Data for this task: Begin
/-! PACER_OUTPUT (0x0F03), Table 17.7 of 17_time_and_pacer.md. -/
namespace PacerOutput
def MODE : Fld := mkFld 0x0F03 0 8 .rw 0 (stored := true) (perm := [(0, 2)])
def INJECT_EN : Fld := mkFld 0x0F03 10 1 .rw 0 (stored := true)
def POLARITY : Fld := mkFld 0x0F03 9 1 .rw 0 (stored := true)
def PULSE_EN : Fld := mkFld 0x0F03 8 1 .rw 1 (stored := true)
def INJECT_STRING : Fld := mkFld 0x0F03 16 8 .rw 0 (stored := true) (perm := [(1, 7), (0, 0)])
def INJECT_INPUT : Fld := mkFld 0x0F03 24 8 .rw 0 (stored := true)
def START_TIME : Fld := mkFld 0x0F03 32 80 .rw 0xFFFFFFFFFFFFFFFFFFFF (stored := true) (isTime := true)
def INJECT_COUNT : Fld := mkFld 0x0F03 112 8 .rw 1 (stored := true) (perm := [(1, 4)])
def PERIOD_S : Fld := mkFld 0x0F03 128 32 .rw 1 (stored := true) (perm := [(0, 86400)])
def PERIOD_NS : Fld := mkFld 0x0F03 160 32 .rw 0 (stored := true) (perm := [(0, 999999999)])
def PULSE_WIDTH : Fld := mkFld 0x0F03 192 32 .rw 0xF4240 (stored := true) (perm := [(20, 1000000000)])
def SCHEDULE_STATE : Fld := mkFld 0x0F03 224 8 .ro 0
def INJECT_REFUSED_SEEN : Fld := mkFld 0x0F03 234 1 .w1c 0
def LATE_SEEN : Fld := mkFld 0x0F03 233 1 .w1c 0
def LINE_CLAIMED : Fld := mkFld 0x0F03 232 1 .ro 0
def FIRED : Fld := mkFld 0x0F03 256 32 .ro 0
def SKIPPED : Fld := mkFld 0x0F03 288 32 .ro 0
def LATE_FIRED : Fld := mkFld 0x0F03 320 32 .ro 0
def INJECT_REFUSED : Fld := mkFld 0x0F03 352 32 .ro 0
def LAST_FIRE_TIME : Fld := mkFld 0x0F03 384 80 .ro 0xFFFFFFFFFFFFFFFFFFFF (isTime := true)
def LAST_RESULT : Fld := mkFld 0x0F03 480 32 .ro 0x80000000 (signed := true)
def LAST_RESULT_TIME : Fld := mkFld 0x0F03 512 80 .ro 0xFFFFFFFFFFFFFFFFFFFF (isTime := true)
def NEXT_FIRE_TIME : Fld := mkFld 0x0F03 608 80 .ro 0xFFFFFFFFFFFFFFFFFFFF (isTime := true)
def flds : List Fld := [
  MODE, rsv 0x0F03 11 5, INJECT_EN, POLARITY, PULSE_EN, INJECT_STRING, INJECT_INPUT, START_TIME,
  INJECT_COUNT, rsv 0x0F03 120 8, PERIOD_S, PERIOD_NS, PULSE_WIDTH, SCHEDULE_STATE, rsv 0x0F03 235 5,
  INJECT_REFUSED_SEEN, LATE_SEEN, LINE_CLAIMED, rsv 0x0F03 240 16, FIRED, SKIPPED, LATE_FIRED,
  INJECT_REFUSED, LAST_FIRE_TIME, rsv 0x0F03 464 16, LAST_RESULT, LAST_RESULT_TIME, rsv 0x0F03 592 16,
  NEXT_FIRE_TIME, rsv 0x0F03 688 16]
def desc : ObjDesc := ⟨0x0F03, 88, .output, true, false, false, flds⟩
end PacerOutput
Data for this task: End
# The problem
Your answer should be the data above, retyped in full and unaltered.

# Answer to this task
/-! PACER_OUTPUT (0x0F03), Table 17.7 of 17_time_and_pacer.md. -/
namespace PacerOutput
def MODE : Fld := mkFld 0x0F03 0 8 .rw 0 (stored := true) (perm := [(0, 2)])
def INJECT_EN : Fld := mkFld 0x0F03 10 1 .rw 0 (stored := true)
def POLARITY : Fld := mkFld 0x0F03 9 1 .rw 0 (stored := true)
def PULSE_EN : Fld := mkFld 0x0F03 8 1 .rw 1 (stored := true)
def INJECT_STRING : Fld := mkFld 0x0F03 16 8 .rw 0 (stored := true) (perm := [(1, 7), (0, 0)])
def INJECT_INPUT : Fld := mkFld 0x0F03 24 8 .rw 0 (stored := true)
def START_TIME : Fld := mkFld 0x0F03 32 80 .rw 0xFFFFFFFFFFFFFFFFFFFF (stored := true) (isTime := true)
def INJECT_COUNT : Fld := mkFld 0x0F03 112 8 .rw 1 (stored := true) (perm := [(1, 4)])
def PERIOD_S : Fld := mkFld 0x0F03 128 32 .rw 1 (stored := true) (perm := [(0, 86400)])
def PERIOD_NS : Fld := mkFld 0x0F03 160 32 .rw 0 (stored := true) (perm := [(0, 999999999)])
def PULSE_WIDTH : Fld := mkFld 0x0F03 192 32 .rw 0xF4240 (stored := true) (perm := [(20, 1000000000)])
def SCHEDULE_STATE : Fld := mkFld 0x0F03 224 8 .ro 0
def INJECT_REFUSED_SEEN : Fld := mkFld 0x0F03 234 1 .w1c 0
def LATE_SEEN : Fld := mkFld 0x0F03 233 1 .w1c 0
def LINE_CLAIMED : Fld := mkFld 0x0F03 232 1 .ro 0
def FIRED : Fld := mkFld 0x0F03 256 32 .ro 0
def SKIPPED : Fld := mkFld 0x0F03 288 32 .ro 0
def LATE_FIRED : Fld := mkFld 0x0F03 320 32 .ro 0
def INJECT_REFUSED : Fld := mkFld 0x0F03 352 32 .ro 0
def LAST_FIRE_TIME : Fld := mkFld 0x0F03 384 80 .ro 0xFFFFFFFFFFFFFFFFFFFF (isTime := true)
def LAST_RESULT : Fld := mkFld 0x0F03 480 32 .ro 0x80000000 (signed := true)
def LAST_RESULT_TIME : Fld := mkFld 0x0F03 512 80 .ro 0xFFFFFFFFFFFFFFFFFFFF (isTime := true)
def NEXT_FIRE_TIME : Fld := mkFld 0x0F03 608 80 .ro 0xFFFFFFFFFFFFFFFFFFFF (isTime := true)
def flds : List Fld := [
  MODE, rsv 0x0F03 11 5, INJECT_EN, POLARITY, PULSE_EN, INJECT_STRING, INJECT_INPUT, START_TIME,
  INJECT_COUNT, rsv 0x0F03 120 8, PERIOD_S, PERIOD_NS, PULSE_WIDTH, SCHEDULE_STATE, rsv 0x0F03 235 5,
  INJECT_REFUSED_SEEN, LATE_SEEN, LINE_CLAIMED, rsv 0x0F03 240 16, FIRED, SKIPPED, LATE_FIRED,
  INJECT_REFUSED, LAST_FIRE_TIME, rsv 0x0F03 464 16, LAST_RESULT, LAST_RESULT_TIME, rsv 0x0F03 592 16,
  NEXT_FIRE_TIME, rsv 0x0F03 688 16]
def desc : ObjDesc := ⟨0x0F03, 88, .output, true, false, false, flds⟩
end PacerOutput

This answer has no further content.